Tue Jun 8 07:46:11 PDT 2010

On 2010-06-08 09:22:02 -0400, Ruslan Nikolaev <nruslan_devel at yahoo.com> said:

> you don't need to provide instances for every other character type, and 
> at the same time - use native character encoding available on system.

My opinion is thinking this will work is a fallacy. Here's why...

Generally Linux systems use UTF-8 so I guess the "system encoding" 
there will be UTF-8. But then if you start to use QT you have to use 
UTF-16, but you might have to intermix UTF-8 to work with other 
libraries in the backend (libraries which are not necessarily D 
libraries, nor system libraries). So you may have a UTF-8 backend (such 
as the MySQL library), UTF-8 "system encoding" glue code, and UTF-16 
GUI code (QT). That might be a good or a bad choice, depending on 
various factors, such as whether the glue code send more strings to the 
backend or the GUI.

Now try to port the thing to Windows where you define the "system 
encoding" as UTF-16. Now you still have the same UTF-8 backend, and the 
same UTF-16 GUI code, but for some reason you're changing the glue code 
in the middle to UTF-16? Sure, it can be made to work, but all the 
string conversions will start to happen elsewhere, which may change the 
performance characteristics and add some potential for bugs, and all 
this for no real reason.

The problem is that what you call "system encoding" is only the 
encoding used by the system frameworks. It is relevant when working 
with the system frameworks, but when you're working with any other API, 
you'll probably want to use the same character type as that API does, 
not necessarily the "system encoding". Not all programs are based on 
extensive use of the system frameworks. In some situations you'll want 
to use UTF-16 on Linux, or UTF-8 on Windows, because you're dealing 
with libraries that expect that (QT, MySQL).

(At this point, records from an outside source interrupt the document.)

/-- What a tick makes of `DLCNT` (R27). -/
theorem tickDeadline_eq (s : State) : tickDeadline s =
    { s with ticks := s.ticks + 1, dlcnt := if s.curop = .xact ∧ s.dlcnt ≠ 0 then s.dlcnt - 1 else s.dlcnt } := by
  unfold tickDeadline satDec
  by_cases hc : s.curop = .xact
  · by_cases hd : s.dlcnt = 0
    · simp [hc, hd]
    · rw [if_pos hc, if_neg hd, if_pos ⟨hc, hd⟩]
  · rw [if_neg hc, if_neg fun h => hc h.1]

theorem tickRead_of_reading {s : State} (h : s.reading) :
    tickRead s = { s with rtcnt := if s.rtcnt ≠ 0 then s.rtcnt - 1 else 0 } := by
  simp only [tickRead, if_pos h, satDec_eq_ite]

theorem tickRead_of_not_reading {s : State} (h : ¬ s.reading) : tickRead s = s := by
  simp only [tickRead, if_neg h]

theorem quietCycle_of_not_expired {s : State} (h : ¬ (s.reading ∧ s.rtcnt = 0 ∧ s.rxq = [])) : quietCycle s = s := by
  rw [quietCycle, if_neg (by rwa [expired_iff])]

/-- In a block that spends no time of its own a read that has run out ends its invocation at once (R42, R234). -/
theorem quietCycle_of_expired {s : State} (h : s.reading ∧ s.rtcnt = 0 ∧ s.rxq = []) (hlags : s.lags = false) :
    quietCycle s = invocationEnd .timeout s := by
  rw [quietCycle, if_pos ((expired_iff s).2 h), readNoData, invocationReturns, orLater_now _ _ s hlags]

/-- An RDF whose read runs out ends with TIMEOUT (R104). -/
theorem invocationEnd_timeout_rdf {s : State} (hc : s.curop = .rdf) :
    invocationEnd .timeout s = raise .timeout .nothing s := by
  simp [invocationEnd, hc, rdfInvocationEnd]

/-- An XACT whose read runs out checks its deadline (R132). -/
theorem invocationEnd_timeout_xact {s : State} (hc : s.curop = .xact) (hlags : s.lags = false) :
    invocationEnd .timeout s = deadlineCheck s := by
  simp [invocationEnd, hc, xactInvocationEnd, checkNext, orLater_now _ _ s hlags]

/-- After an outcome a tick counts for no timer. -/
theorem tick_after_raise (k : Kind) (info : Info) (s : State) :
    tickRead (tickDeadline (raise k info s)) = { raise k info s with ticks := s.ticks + 1 } := by
  rw [tickRead_of_not_reading]
  all_goals cases info <;> simp [tickDeadline_eq]

/-- A tick while a read is pending that has not run out, or finds a held byte (R27, R28). -/
theorem tickAll_of_reading {s : State} (hreading : s.reading) (hmore : s.rtcnt ≠ 0 ∨ s.rxq ≠ []) :
    tickAll s = { s with
      ticks := s.ticks + 1, rtcnt := if s.rtcnt ≠ 0 then s.rtcnt - 1 else 0
      dlcnt := if s.curop = .xact ∧ s.dlcnt ≠ 0 then s.dlcnt - 1 else s.dlcnt } := by
  have hquiet : quietCycle s = s :=
    quietCycle_of_not_expired fun ⟨_, hrt, hrx⟩ => hmore.elim (· hrt) (· hrx)
  rw [tickAll, hquiet, tickRead_of_reading (s := tickDeadline s) hreading, tickDeadline_eq]

/-- A tick while no read is pending (R27, R28). -/
theorem tickAll_of_not_reading {s : State} (hreading : ¬ s.reading) :
    tickAll s = { s with
      ticks := s.ticks + 1, dlcnt := if s.curop = .xact ∧ s.dlcnt ≠ 0 then s.dlcnt - 1 else s.dlcnt } := by
  have hquiet : quietCycle s = s := quietCycle_of_not_expired fun ⟨hr, _, _⟩ => hreading hr
  rw [tickAll, hquiet, tickRead_of_not_reading (s := tickDeadline s) hreading, tickDeadline_eq]

section
variable {s : State} (hrun : s.reading ∧ s.rtcnt = 0 ∧ s.rxq = []) (hlags : s.lags = false)
include hrun hlags

/-- The tick that finds a read of an RDF run out (R42, R104). -/
theorem tickAll_of_expired_rdf (hc : s.curop = .rdf) :
    tickAll s = { raise .timeout .nothing s with ticks := s.ticks + 1 } := by
  rw [tickAll, quietCycle_of_expired hrun hlags, invocationEnd_timeout_rdf hc, tick_after_raise]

A compiler switch is a poor choice there, because you can't mix 
libraries compiled with a different compiler switches when that switch 
changes the default character type.

In most cases, it's much better in my opinion if the programmer just 
uses the same character type as one of the libraries it uses, stick to 
that, and is aware of what he's doing. If someone really want to deal 
with the complexity of supporting both character types depending on the 
environment it runs on, it's easy to create a "tchar" and "tstring" 
alias that depends on whether it's Windows or Linux, or on a custom 
version flag from a compiler switch, but that'll be his choice and his 
responsibility to make everything work. But I think in this case a 
better option might be to abstract all those 'strings' under a single 
type that work with all UTF encodings (something like [mtext]).

[mtext]: http://www.dprogramming.com/mtext.php

-- 
Michel Fortin
michel.fortin at michelf.com
http://michelf.com/